Monday, March 24, 2014

Teaching Courage and Resilience as a Skill, Not Just a Lesson

I have two daughters.  They are amazing and smart and funny.  They are also quiet and humble and, at times, ‘shy’.  Neither of them ‘likes’ competition.  My oldest daughter is an introvert.  She is exhausted by people.  As a baby, she would instantly fall asleep in a crowd.  She never smiled at strangers.  She is reserved and was born with a certain amount of anxiety.  This was a huge part of our lives early on. 

More than once, I have practically pushed her into new experiences.  Art classes, gymnastics, birthday parties - all of which she has loved in the end.  She usually doesn’t choose new experiences but she is starting to open up to them.  We are both glad that I given her little a push along the way.

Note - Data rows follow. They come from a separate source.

-- ==== Sys2Proof/Certificates/Slice0/Obligations.lean ====
section
/-!
DEFINITION. The statements for the provers, from the numbered rules of the spec.

A statement of what a command does gives its whole next state: `settle s u` where `u` is `s` with the fields the rules
name replaced, so everything not named is as it was; `SettleChangesOnlyWaitingWrites` says what `settle` adds (the writes
and reads that wait to leave).  The facts of a longer work are given field by field.
-/
open Sys2Proof Sys2Proof.Machine

/-! ## The queue of commands, and every command -/

/-- The step takes the command at the front of the queue and runs it on the state with the queue's rest.
That commands wait in a queue is the model's choice (log entry 2). -/
def Obligations.StepRunsTheFrontCommand : Prop :=
  ∀ (c : Instr) (rest : List Instr) (s : State), s.pending = c :: rest → step s = exec c { s with pending := rest }

/-- No command stops the part (it has no fault and refuses nothing), and none touches the queue of waiting commands. A host
command has its effect only as the return of a command fetch (R152): with none in flight, nothing changes.
That no command faults and that a host command's row is the return of its fetch are read by inference (log entries 4
and 44). -/
def Obligations.EveryCommandAnswers : Prop :=
  (∀ (c : Instr) (s : State), ∃ t, exec c s = .next t ∧ t.pending = s.pending) ∧
  (∀ (c : Instr) (s : State), needsRecord c = true → ¬ CommandArrives s → exec c s = .next s)

/-- What every step adds to its own effect, and nothing else: each slot whose entry changed and that does not wait yet waits
for its image write behind those that wait, several by rising number (R17); a Status Block write waits when a value it
shows changed (R169); and reads that the Command Unit keeps enter the own-traffic queue, in order, as far as its 8 places
go, once no image write waits before them and the first Status Block write after a power-on reset has entered (R147, R149).
That all this comes about within the step is the model's reading (log entry 13). -/
def Obligations.SettleChangesOnlyWaitingWrites : Prop :=
  ∀ b s : State, let t := settle b s
    let room := 8 - s.link.ownQueue.length
    t = { s with slots := { s.slots with imageWaiting := t.slots.imageWaiting },
                 report := { s.report with statusWaiting := t.report.statusWaiting },
                 link := { s.link with ownQueue := t.link.ownQueue },
                 command := { s.command with waitingReads := t.command.waitingReads } } ∧
    (∃ new, t.slots.imageWaiting = s.slots.imageWaiting ++ new ∧ new.Pairwise (· < ·) ∧
      ∀ i, i ∈ new ↔ i ∉ s.slots.imageWaiting ∧
        ∃ x y, b.slots.table[i]? = some x ∧ s.slots.table[i]? = some y ∧ x ≠ y) ∧
    (t.report.statusWaiting = true ↔ s.report.statusWaiting = true ∨ statusFields b ≠ statusFields s) ∧
    (t.slots.imageWaiting = [] ∧ s.report.statusFirst = false →
      t.link.ownQueue = s.link.ownQueue ++ s.command.waitingReads.take room ∧
      t.command.waitingReads = s.command.waitingReads.drop room) ∧
    (¬ (t.slots.imageWaiting = [] ∧ s.report.statusFirst = false) →
      t.link.ownQueue = s.link.ownQueue ∧ t.command.waitingReads = s.command.waitingReads)

/-- POWER_ON_RESET: every register of every block takes the value its reset rule gives (R18, R39, R65, R82, R94, R96, R110,
R112, R127, R140, R149, R162, R170, with the power-on parameters of R38, R61 to R64, R80 and R160), with the strap value
sampled; the queue of waiting commands stays.
The waiting first Status Block write and the kept queue are the model's (log entries 41 and 45), as is any value the reset
rules do not give (log entry 42). -/
def Obligations.PowerOnResetSetsTheResetValues : Prop :=
  ∀ (strap : BitVec 3) (s : State), exec (.powerOnReset strap) s = .next
    { link := { strap := strap, arrival := [], hostDown := [], readMap := [], ownQueue := [], ownReads := [], hostRun := 0,
                forwarded := [], delivered := [] },
      slots := { table := [], seq := 0, tracker := { inProgress := none, expected := 0, stored := 0, torn := false },
                 imageWaiting := [], captureRequest := none, captureAnswer := none, pinMessages := [] },
      stats := { params := { saturation := 4032, coring := 32, onThreshold := 96, offThreshold := 48, darkFloor := 32,
                             lineTime := 0 },
                 patterns := [], measuring := none, buffer := none, rowReference := none, profileReference := none,
                 det100 := { on := false, run := 0, level := 0 }, det120 := { on := false, run := 0, level := 0 },
                 lineTimeLatched := 0 },
      exposure := { params := { target := 2458, hLim := 8, deadBand := 4, gain := 8, stepMax := 64, pattern := 0,
                                compensation := 0, mode := .program, manualShutter := 65536, manualGain := 256,
                                manualIris := 0 },
                    program := { tlMin := 190, tlMax := 793, glMax := 0, credit := 0, crop := 16 },
                    latches := [], history := [], settled := false, lightHigh := false, lightLow := false, settleRun := 0,
                    scene := { valid := false, level := 0, run := 0 },
                    held := { focal := 0, alOpen := 0, stops := 0, stepAl := 0 }, firstIssue := true,
                    shown := { y := 0, eMeas := 0, skip := .stepped, present := false, mode := .program }, work := [],
                    messages := [], irisReached := none },
      lens := { mode := .unhomed,
                zoom := { position := 0, state := .idle, target := 0, owner := .zoom, priority := 3, period := 1000,
                          moved := false },
                focus := { position := 0, state := .idle, target := 0, owner := .focus, priority := 1, period := 500,
                           moved := false },
                iris := { position := 0, state := .idle, target := 0, owner := .exposure, priority := 2, period := 2000,
                          moved := false },
                stack := [], current := none, segment := none, awaiting := false, zoomBlocked := false,
                focusBlocked := false, lastFocusEnd := none, settleMark := false, arbitration := .preempt,
                settleTime := 3000, homing := none, draining := false, heldEvents := [], fromZoom := [], fromFocus := [],
                fromExposure := [] },
      zoom := { cam := [], derived := none, target := none, moving := false, u := 0, fresh := false, silent := 0,
                fromLens := [], fromFocus := [] },
      focus := { mode := .single, drop := 24, monitorDrop := 64, contrastFloor := 65536, fallback := 96,
                 windows := { rect := none, enabled := true } :: List.replicate 4 { rect := none, enabled := false },
                 search := .idle, forward := true, coarseStep := 0, fineStep := 0, startPosition := 0, sweep := 1,
                 framesUsed := 0, farRun := 0, lastFailure := .noReason, samples := [], best := none, plan := [],
                 windowSet := 0, peakTarget := 0, moveMark := false, lockFigure := 0, baselinePending := false,
                 baselineSet := 0, zoomPause := false, dropRun := 0, aeHold := false, lensTold := .unhomed, work := [],
                 fromLens := [], fromZoom := [], fromExposure := [] },
      steady := { enable := false, mx := 0, my := 0, range := 24, leak := 4, qualityMin := 40, geometryValid := false,
                  latches := [], note := none, axisX := { o16 := 0, run := 0, panning := false },
                  axisY := { o16 := 0, run := 0, panning := false },
                  pass := { status := .closed, pinned := none,
                            geometry := { width := 0, height := 0, mx := 0, my := 0, slotBase := 0, ox := 0, oy := 0 },
                            completions := 0, leftLineZero := false, number := 0 },
                  source := none, work := [] },
      capture := { mode := .idle, id := 0, effectiveP := 0, burst := 0, heldList := [], nextIndex := 1, keptCount := 0,
                   skipCount := 0, acknowledge := false, bufferHigh := false, work := none, command := none,
                   messages := [] },
      command := { tail := 0, head := 0, cycle := .idle, mode := .standby,
                   config := { width := 0, height := 0, captureBase := 0, viewBase := 0, poolBase := 0, stride := 0,
                               slotCount := 0, latency := 0 },
                   valid := false, staging := none, camMark := false, programMark := false, weightsMark := false,
                   inHand := none, waitingReads := [], slotWanted := none },
      report := { writeCount := 0, headCopy := 0, mask := 0, entries := [], highWater := false, waiting := [],
                  lost := { frame := 0, focus := 0, lens := 0, capture := 0 }, lostMark := false, statusWaiting := true,
                  statusQueued := false, statusFirst := true, attention := false },
      pending := s.pending }

/-! ## Commands that set parameters -/

/-- SET STATISTICS (R38), SET METERING (R61), SET EXPOSURE MODE (R63) and SET LENS DRIVE (R80): every value is replaced with DONE,
or the command is refused with BAD_PARAMETER and nothing changes.  SET MANUAL EXPOSURE (R64) always writes its values, with
CLAMPED exactly when one of them would be clamped against the PROGRAM table and the stop count in force, which is 1 while the
derived values are absent (R86); the value that such a completion carries is a free value of the model, and nothing is said of
it.
By which table and stop count a manual value is judged is the model's reading (log entry 37). -/
def Obligations.ParameterCommandsReplaceAllOrNothing : Prop :=
  (∀ (tag sat cor : BitVec 16) (on off : BitVec 8) (dark : BitVec 16) (line : BitVec 32) (s : State), CommandArrives s →
    let legal := 1 ≤ sat.toNat ∧ sat.toNat ≤ 4095 ∧ cor.toNat ≤ 1023 ∧ 1 ≤ on.toNat ∧ off.toNat ≤ 254 ∧
      dark.toNat ≤ 16380 ∧ (line.toNat = 0 ∨ 1000 ≤ line.toNat ∧ line.toNat ≤ 1000000) ∧ off.toNat < on.toNat
    (legal → exec (.setStatistics tag sat cor on off dark line) s = .next (settle s (answered 0x0201 tag .done 0
      { s with stats := { s.stats with params :=
        { saturation := sat.toNat, coring := cor.toNat, onThreshold := on.toNat, offThreshold := off.toNat,
          darkFloor := dark.toNat, lineTime := line.toNat } } }))) ∧
    (¬ legal → exec (.setStatistics tag sat cor on off dark line) s =
      .next (settle s (answered 0x0201 tag .badParameter 0 s)))) ∧
  ((∀ (tag target hLim : BitVec 16) (dead gain step pattern : BitVec 8) (s : State), CommandArrives s →
    let legal := 1 ≤ target.toNat ∧ target.toNat ≤ 16380 ∧ hLim.toNat ≤ 256 ∧ dead.toNat ≤ 16 ∧ 1 ≤ gain.toNat ∧
      gain.toNat ≤ 16 ∧ 1 ≤ step.toNat ∧ step.toNat ≤ 64 ∧ pattern.toNat ≤ 3
    (legal → exec (.setMetering tag target hLim dead gain step pattern) s = .next (settle s (answered 0x0301 tag .done 0
      { s with exposure := { s.exposure with params := { s.exposure.params with
        target := target.toNat, hLim := hLim.toNat, deadBand := dead.toNat, gain := gain.toNat, stepMax := step.toNat,
        pattern := pattern.toNat } } }))) ∧
    (¬ legal → exec (.setMetering tag target hLim dead gain step pattern) s =
      .next (settle s (answered 0x0301 tag .badParameter 0 s)))) ∧
  ∀ strap : BitVec 3, let p := (State.resetWith strap).exposure.params
    (p.target, p.hLim, p.deadBand, p.gain, p.stepMax, p.pattern) = (2458, 8, 4, 8, 64, 0)) ∧
  ((∀ (tag : BitVec 16) (mode : BitVec 8) (s : State), CommandArrives s →
    let written := fun (m : ExposureMode) =>
      answered 0x0302 tag .done 0 { s with exposure := { s.exposure with params := { s.exposure.params with mode := m } } }
    (mode = 0 → exec (.setExposureMode tag mode) s = .next (settle s (written .program))) ∧
    (mode = 1 → exec (.setExposureMode tag mode) s = .next (settle s (written .manual))) ∧
    (mode = 2 → exec (.setExposureMode tag mode) s = .next (settle s (written .locked))) ∧
    (2 < mode.toNat → exec (.setExposureMode tag mode) s = .next (settle s (answered 0x0302 tag .badParameter 0 s)))) ∧
  (∀ (tag : BitVec 16) (shutter : BitVec 32) (gain : BitVec 16) (iris : BitVec 8) (s : State), CommandArrives s →
    let p := s.exposure.program
    let stops := match s.zoom.derived with
      | some d => d.stops
      | none => 1
    let written := { s with exposure := { s.exposure with params := { s.exposure.params with
      manualShutter := shutter.toNat, manualGain := gain.toNat, manualIris := iris.toNat } } }
    let fits := p.tlMin ≤ logL shutter.toNat ∧ logL shutter.toNat ≤ p.tlMax ∧
      0 ≤ (logL (gain.toNat / 8) : Int) - 160 ∧ (logL (gain.toNat / 8) : Int) - 160 ≤ p.glMax ∧ iris.toNat ≤ stops - 1
    p.tlMin ≤ p.tlMax →
    (fits → exec (.setManualExposure tag shutter gain iris) s =
      .next (settle s (answered 0x0304 tag .done 0 written))) ∧
    (¬ fits → ∃ v, exec (.setManualExposure tag shutter gain iris) s =
      .next (settle s (answered 0x0304 tag .clamped v written))))) ∧
  (∀ (tag : BitVec 16) (arb pz pf pi : BitVec 8) (tz tf ti settleUs : BitVec 16) (s : State), CommandArrives s →
    let period := fun (t : BitVec 16) => 100 ≤ t.toNat ∧ t.toNat ≤ 20000
    let legal := arb.toNat ≤ 1 ∧ pz.toNat ≤ 7 ∧ pf.toNat ≤ 7 ∧ pi.toNat ≤ 7 ∧ period tz ∧ period tf ∧ period ti ∧
      settleUs.toNat ≤ 20000
    (legal → exec (.setLensDrive tag arb pz pf pi tz tf ti settleUs) s = .next (settle s (answered 0x0403 tag .done 0
      { s with lens := { s.lens with
        arbitration := if arb = 0 then .preempt else .sequential, settleTime := settleUs.toNat,
        zoom := { s.lens.zoom with priority := pz.toNat, period := tz.toNat },
        focus := { s.lens.focus with priority := pf.toNat, period := tf.toNat },
        iris := { s.lens.iris with priority := pi.toNat, period := ti.toNat } } }))) ∧
    (¬ legal → exec (.setLensDrive tag arb pz pf pi tz tf ti settleUs) s =
      .next (settle s (answered 0x0403 tag .badParameter 0 s))))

My youngest spent many days of her pre-school experience under a table.  She was scared, timid and unsure, but we took her back each day.  The loving teachers made us feel it was the right thing.  We don’t quit something we’ve started, even if you really want to.  We see our commitments through, which they both have grown to appreciate. 

Don’t misunderstand; things have gone wrong for both of our daughters.  There have been tears and disappointment.  It happens just as it does for any elementary-aged child.  Sometimes there is a need for a pep talk or hug or gentle (and at times more firm) encouragement and they are okay. 

Fear and hesitation is natural, right?  It is part of what keeps us safe and even alive.  However, fear is also what holds us back.  It can be a result of disappointments and failures or it can just be fear of the unknown. 

One of the many adages in our house is, "It's okay to be afraid. Do it anyway."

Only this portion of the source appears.